__WORK REQUIRED__:
Lines below that hold the word "written" must be copied in full.

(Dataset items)

-- ==== Sys2Proof/Machine/Fetch.lean ====
section
/-!
DEFINITION. Instruction fetch (03 R45 to R49) and the first checks of the decode order (03 R65).
-/
namespace Sys2Proof.Machine
open Sys2Proof

/-- What a fetch gives. -/
inductive Fetched where
  | instr (i : Instr)
  | trap (t : Trap)
  | violation (code addr : Nat)
  | wait
deriving DecidableEq, Repr

/-- The bytes from an address to the end of its 32-byte fetch block. Where the block was written during the launch, the newest value
is fetched, partials included: the spec allows every value since the start of the launch (03 R49, log 66). -/
def State.blockBytes (s : State) (pa : Nat) : List Byte := (List.range (32 - pa % 32)).map fun i => s.valueAt (pa + i)

/-- A fetch is an access to its line, which ends P (08 R153). -/
def State.fetched (s : State) (g : Group) : State :=
  if s.lines.all fun x => x.2.pot.isNone then s
  else match s.translate g.ctx .fetch g.regs.pc.toNat with
    | .ok pa => s.mergeLine .ext (lineOf pa)
    | _ => s

/-- The first 64 bits of an instruction word for XINFO: zero when the fetch block is crossed (28 R428). -/
def firstWord (l : List Byte) (crossed : Bool) : Nat := if crossed || l.length < 8 then 0 else ofLeBytes (l.take 8)

/-- The instruction crosses its fetch block (03 R46). -/
def crosses (l : List Byte) : Bool :=
  match l with
  | [] => true
  | b :: _ => match lengthOf b with | some n => l.length < n | none => false

/-- Fetch and decode at the group's program counter: PAGE_FAULT, PROTECTION or POISON_CONSUMED (03 R48), then steps 1 to
4 of R65. -/
def State.fetch (s : State) (g : Group) : Fetched :=
  let pc := g.regs.pc.toNat
  let t := s.translate g.ctx .fetch pc
  match xlatTrap .fetch pc 0 false t, t with
  | some tr, _ => .trap tr
  | none, .ok pa =>
    if s.poisonAt pa then .trap { cause := cPoison, xaddr := pa / 32 * 32 }
    else
      let l := s.blockBytes pa
      match decode l with
      | .ok i => .instr i
      | .error .opcode => .trap { cause := cOpcode, xinfo := firstWord l false }
      | .error .encoding => .trap { cause := cEncoding, xinfo := firstWord l (crosses l) }
  | none, .violation c a => .violation c a
  | none, _ => .wait

/-- The group is suspended, frozen or preempted: it stands at a switch point. -/
def Group.stopped (g : Group) : Bool := g.run != .ready || g.frozen.isSome || g.preempted

/-- An instruction names a latch. -/
def latched (i : Instr) : Bool :=
  match row i, fields i with
  | some r, some f => namesLatch r f
  | _, _ => false

/-- A selector A, B or C of the first 64 bits of a word names a latch (03 R50, R52). -/
def rawLatch (w : Nat) : Bool := [22, 30, 38].any fun b => 0xE0 ≤ w / 2 ^ b % 256 && w / 2 ^ b % 256 ≤ 0xE3

/-- The group stands at a switch point: its next instruction names no latch; before a NOP, the last instruction that was
none was a switch point (03 R63). DESIGN CHOICE, log 66: R63 speaks of instructions, so a word that is none counts by what can be read of
it: one that fails step 4 of the decode order counts by its opcode NOP or by the latches that its selectors name; one that cannot be
fetched, or whose opcode is none, is a switch point. -/
def State.atSwitchPoint (s : State) (g : Group) : Bool :=
  match s.fetch g with
  | .instr (.nop _) => g.regs.chain.switchPt
  | .instr i => !latched i
  | .trap t =>
    if t.cause != cEncoding || t.xinfo = 0 then true
    else if t.xinfo / 4 % 256 = 1 then g.regs.chain.switchPt
    else !rawLatch t.xinfo
  | _ => true

/-- The group stands at a switch point and no renewal of a lease is in flight, whose return may take it back (08 R149). -/
def State.mayHalt (s : State) (g : Group) : Bool := g.spec.isNone && (g.stopped || s.atSwitchPoint g)

/-- The group may be given an issue slot, apart from its next instruction (20 R343). One that GCTL.STEP let run for one instruction, on
an expired copy, goes no further (26 R411). -/
def Group.mayIssue (g : Group) : Bool :=
  g.run == .ready && g.frozen.isNone && !g.preempted && (match g.ord with | some o => o.held.isNone | none => true) &&
  !(g.stepOnce && g.spec.isSome)

/-- A fetch leaves for the home of its line: it ends with error, or it brings what another device has written meanwhile to a line homed
there (03 R49, 01 R11, log 61). -/
def State.toFetch (s : State) (k : GKey) (g : Group) : Bool × State :=
  match s.translate g.ctx .fetch g.regs.pc.toNat with
  | .ok pa => match s.meets (.group k) pa with
    | (true, s1) => (true, s1)
    | (false, s1) => (false, s1.remoteNews (lineOf pa))
  | _ => (false, s)

/-- The trap of a fetch that ended with error. -/
def State.lostFetch (s : State) (g : Group) : Trap :=
  { cause := cPoison, xaddr := match s.translate g.ctx .fetch g.regs.pc.toNat with | .ok pa => pa / 32 * 32 | _ => 0 }

end Sys2Proof.Machine
end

__TASK ANSWER__:
/-- The bytes from an address to the end of its 32-byte fetch block. Where the block was written during the launch, the newest value
/-- A fetch leaves for the home of its line: it ends with error, or it brings what another device has written meanwhile to a line homed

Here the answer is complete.